(Collected data)
————————
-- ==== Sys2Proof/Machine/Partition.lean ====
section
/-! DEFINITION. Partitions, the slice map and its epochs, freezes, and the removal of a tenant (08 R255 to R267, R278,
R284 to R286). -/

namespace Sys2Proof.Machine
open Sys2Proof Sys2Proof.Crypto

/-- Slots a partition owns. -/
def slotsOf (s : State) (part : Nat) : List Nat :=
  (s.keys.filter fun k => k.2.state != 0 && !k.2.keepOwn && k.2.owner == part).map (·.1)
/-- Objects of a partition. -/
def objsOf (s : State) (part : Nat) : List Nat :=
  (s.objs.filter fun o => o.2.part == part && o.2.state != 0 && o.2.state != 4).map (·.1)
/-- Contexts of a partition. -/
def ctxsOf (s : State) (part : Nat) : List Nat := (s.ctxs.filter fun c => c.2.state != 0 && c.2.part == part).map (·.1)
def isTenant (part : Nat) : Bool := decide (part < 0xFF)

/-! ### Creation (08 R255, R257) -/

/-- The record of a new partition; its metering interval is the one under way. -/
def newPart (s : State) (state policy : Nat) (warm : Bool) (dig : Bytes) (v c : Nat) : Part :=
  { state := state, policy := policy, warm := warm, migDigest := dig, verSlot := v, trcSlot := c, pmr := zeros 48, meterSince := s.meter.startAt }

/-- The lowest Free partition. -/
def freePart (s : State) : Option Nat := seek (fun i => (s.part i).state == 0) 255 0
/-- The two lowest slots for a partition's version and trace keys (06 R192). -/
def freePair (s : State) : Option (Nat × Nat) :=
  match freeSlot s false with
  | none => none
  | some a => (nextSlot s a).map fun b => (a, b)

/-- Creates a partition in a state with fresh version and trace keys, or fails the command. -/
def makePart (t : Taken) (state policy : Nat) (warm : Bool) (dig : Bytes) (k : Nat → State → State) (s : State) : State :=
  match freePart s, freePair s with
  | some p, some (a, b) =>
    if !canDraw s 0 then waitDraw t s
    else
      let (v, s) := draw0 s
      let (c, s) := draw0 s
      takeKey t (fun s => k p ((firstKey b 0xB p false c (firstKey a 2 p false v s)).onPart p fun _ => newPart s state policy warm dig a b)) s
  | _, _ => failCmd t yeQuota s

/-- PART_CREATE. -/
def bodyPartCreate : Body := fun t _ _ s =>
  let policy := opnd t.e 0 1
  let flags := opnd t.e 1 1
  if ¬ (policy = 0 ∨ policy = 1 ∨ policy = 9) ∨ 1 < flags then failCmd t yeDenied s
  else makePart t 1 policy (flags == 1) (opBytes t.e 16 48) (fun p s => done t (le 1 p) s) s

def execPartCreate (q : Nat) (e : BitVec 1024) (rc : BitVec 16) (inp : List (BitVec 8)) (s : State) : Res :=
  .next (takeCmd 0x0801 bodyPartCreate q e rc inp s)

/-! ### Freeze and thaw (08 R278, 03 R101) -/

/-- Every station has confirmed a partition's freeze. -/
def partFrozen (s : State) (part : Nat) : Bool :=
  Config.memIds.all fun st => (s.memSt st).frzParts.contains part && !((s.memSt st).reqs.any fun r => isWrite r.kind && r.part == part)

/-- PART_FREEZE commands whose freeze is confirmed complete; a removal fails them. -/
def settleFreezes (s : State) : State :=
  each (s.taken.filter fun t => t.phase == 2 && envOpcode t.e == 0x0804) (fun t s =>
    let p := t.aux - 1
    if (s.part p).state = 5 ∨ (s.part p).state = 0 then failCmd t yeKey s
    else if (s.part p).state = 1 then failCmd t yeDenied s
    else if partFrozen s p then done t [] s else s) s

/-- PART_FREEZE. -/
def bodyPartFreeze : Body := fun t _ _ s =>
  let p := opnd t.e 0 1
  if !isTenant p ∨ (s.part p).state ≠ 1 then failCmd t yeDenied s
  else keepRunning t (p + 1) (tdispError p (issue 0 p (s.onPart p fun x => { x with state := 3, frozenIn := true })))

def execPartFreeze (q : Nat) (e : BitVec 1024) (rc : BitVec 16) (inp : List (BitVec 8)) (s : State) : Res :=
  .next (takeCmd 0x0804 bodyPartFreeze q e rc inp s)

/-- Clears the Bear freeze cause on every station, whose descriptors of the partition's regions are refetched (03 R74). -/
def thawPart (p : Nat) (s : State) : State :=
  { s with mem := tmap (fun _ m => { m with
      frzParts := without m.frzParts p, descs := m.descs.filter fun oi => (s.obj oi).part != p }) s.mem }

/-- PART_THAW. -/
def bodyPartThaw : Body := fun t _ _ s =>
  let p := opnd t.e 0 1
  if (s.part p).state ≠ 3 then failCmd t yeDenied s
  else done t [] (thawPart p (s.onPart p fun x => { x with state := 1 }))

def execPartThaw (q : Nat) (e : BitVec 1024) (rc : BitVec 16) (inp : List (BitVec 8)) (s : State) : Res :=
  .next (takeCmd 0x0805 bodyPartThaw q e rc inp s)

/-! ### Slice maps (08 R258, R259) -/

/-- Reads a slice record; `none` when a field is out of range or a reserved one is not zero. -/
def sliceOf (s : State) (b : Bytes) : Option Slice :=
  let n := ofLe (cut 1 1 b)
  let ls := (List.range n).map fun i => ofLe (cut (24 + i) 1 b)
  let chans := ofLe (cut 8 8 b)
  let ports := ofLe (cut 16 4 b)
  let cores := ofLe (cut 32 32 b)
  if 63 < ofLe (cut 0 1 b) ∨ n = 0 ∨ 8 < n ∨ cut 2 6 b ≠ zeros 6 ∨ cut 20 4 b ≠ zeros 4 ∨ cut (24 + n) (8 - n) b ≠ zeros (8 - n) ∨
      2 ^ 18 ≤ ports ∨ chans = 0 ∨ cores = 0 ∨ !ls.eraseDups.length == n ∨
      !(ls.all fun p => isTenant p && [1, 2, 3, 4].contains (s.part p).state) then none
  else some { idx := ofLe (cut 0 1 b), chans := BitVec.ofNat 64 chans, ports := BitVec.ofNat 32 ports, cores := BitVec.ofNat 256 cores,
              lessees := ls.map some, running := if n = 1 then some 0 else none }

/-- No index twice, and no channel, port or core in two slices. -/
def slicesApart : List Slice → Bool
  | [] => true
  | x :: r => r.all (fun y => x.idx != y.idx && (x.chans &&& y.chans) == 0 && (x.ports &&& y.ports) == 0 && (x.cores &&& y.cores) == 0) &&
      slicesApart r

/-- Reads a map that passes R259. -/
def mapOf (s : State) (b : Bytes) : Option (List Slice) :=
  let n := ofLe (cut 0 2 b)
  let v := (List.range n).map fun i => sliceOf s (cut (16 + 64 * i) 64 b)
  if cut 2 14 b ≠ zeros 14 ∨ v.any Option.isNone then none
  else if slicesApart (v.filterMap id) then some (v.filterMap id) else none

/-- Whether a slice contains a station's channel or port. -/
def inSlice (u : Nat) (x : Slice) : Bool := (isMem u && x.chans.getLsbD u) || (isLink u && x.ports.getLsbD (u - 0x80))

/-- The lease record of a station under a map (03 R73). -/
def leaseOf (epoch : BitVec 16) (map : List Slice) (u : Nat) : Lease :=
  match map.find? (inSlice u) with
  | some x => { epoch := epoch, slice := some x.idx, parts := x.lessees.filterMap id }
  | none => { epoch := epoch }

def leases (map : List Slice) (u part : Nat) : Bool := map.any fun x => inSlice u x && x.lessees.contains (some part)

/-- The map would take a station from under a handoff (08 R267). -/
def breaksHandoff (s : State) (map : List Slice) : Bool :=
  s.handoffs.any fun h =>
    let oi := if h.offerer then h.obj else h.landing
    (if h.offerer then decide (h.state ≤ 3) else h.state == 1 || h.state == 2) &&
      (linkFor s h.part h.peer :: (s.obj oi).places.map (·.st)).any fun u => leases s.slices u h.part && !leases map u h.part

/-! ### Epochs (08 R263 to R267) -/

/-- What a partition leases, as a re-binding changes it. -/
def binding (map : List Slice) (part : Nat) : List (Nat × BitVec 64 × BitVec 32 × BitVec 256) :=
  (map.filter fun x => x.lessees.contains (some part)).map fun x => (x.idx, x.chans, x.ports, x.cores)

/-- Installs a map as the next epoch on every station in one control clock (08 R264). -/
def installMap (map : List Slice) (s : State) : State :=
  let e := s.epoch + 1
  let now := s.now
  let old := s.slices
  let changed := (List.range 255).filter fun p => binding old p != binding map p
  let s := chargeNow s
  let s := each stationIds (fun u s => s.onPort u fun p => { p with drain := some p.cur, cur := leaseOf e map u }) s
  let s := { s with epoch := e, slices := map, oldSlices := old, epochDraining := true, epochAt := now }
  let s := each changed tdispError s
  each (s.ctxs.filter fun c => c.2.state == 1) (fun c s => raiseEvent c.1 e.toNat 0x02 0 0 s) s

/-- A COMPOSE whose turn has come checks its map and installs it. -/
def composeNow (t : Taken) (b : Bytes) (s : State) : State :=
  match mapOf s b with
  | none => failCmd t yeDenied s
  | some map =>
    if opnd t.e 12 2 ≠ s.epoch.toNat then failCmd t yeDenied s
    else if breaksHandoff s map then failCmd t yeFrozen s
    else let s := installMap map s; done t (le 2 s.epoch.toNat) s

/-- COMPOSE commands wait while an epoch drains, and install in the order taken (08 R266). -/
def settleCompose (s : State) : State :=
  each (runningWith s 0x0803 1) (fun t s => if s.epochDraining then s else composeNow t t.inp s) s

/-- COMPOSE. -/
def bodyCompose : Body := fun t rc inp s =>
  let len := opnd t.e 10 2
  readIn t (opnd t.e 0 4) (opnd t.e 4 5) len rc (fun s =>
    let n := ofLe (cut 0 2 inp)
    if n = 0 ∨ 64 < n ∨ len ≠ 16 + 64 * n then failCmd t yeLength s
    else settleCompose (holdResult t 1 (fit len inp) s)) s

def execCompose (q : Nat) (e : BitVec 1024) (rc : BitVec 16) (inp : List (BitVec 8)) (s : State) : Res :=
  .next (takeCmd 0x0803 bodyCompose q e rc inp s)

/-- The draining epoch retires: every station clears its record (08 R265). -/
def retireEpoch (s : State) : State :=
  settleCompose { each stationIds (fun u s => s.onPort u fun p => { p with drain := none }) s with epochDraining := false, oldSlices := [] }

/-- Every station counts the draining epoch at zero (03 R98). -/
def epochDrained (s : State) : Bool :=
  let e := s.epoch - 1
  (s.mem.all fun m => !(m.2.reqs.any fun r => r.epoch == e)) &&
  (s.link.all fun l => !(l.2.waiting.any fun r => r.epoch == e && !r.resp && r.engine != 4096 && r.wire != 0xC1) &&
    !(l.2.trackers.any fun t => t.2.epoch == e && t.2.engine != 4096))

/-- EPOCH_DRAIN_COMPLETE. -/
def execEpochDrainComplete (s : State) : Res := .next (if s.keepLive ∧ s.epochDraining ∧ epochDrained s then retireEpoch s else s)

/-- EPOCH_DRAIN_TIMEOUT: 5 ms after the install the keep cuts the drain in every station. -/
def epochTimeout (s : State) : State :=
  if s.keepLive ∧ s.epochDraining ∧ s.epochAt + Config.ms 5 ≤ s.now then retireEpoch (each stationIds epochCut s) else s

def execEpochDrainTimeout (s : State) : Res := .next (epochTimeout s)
————————
TASK ITEM :: Write out only the lines that run from the line containing "each (s.taken.filter fun" through the line containing "else keepRunning t", both included, exactly as they appear above.

ANSWER BELOW ::
  each (s.taken.filter fun t => t.phase == 2 && envOpcode t.e == 0x0804) (fun t s =>
    let p := t.aux - 1
    if (s.part p).state = 5 ∨ (s.part p).state = 0 then failCmd t yeKey s
    else if (s.part p).state = 1 then failCmd t yeDenied s
    else if partFrozen s p then done t [] s else s) s

/-- PART_FREEZE. -/
def bodyPartFreeze : Body := fun t _ _ s =>
  let p := opnd t.e 0 1
  if !isTenant p ∨ (s.part p).state ≠ 1 then failCmd t yeDenied s
  else keepRunning t (p + 1) (tdispError p (issue 0 p (s.onPart p fun x => { x with state := 3, frozenIn := true })))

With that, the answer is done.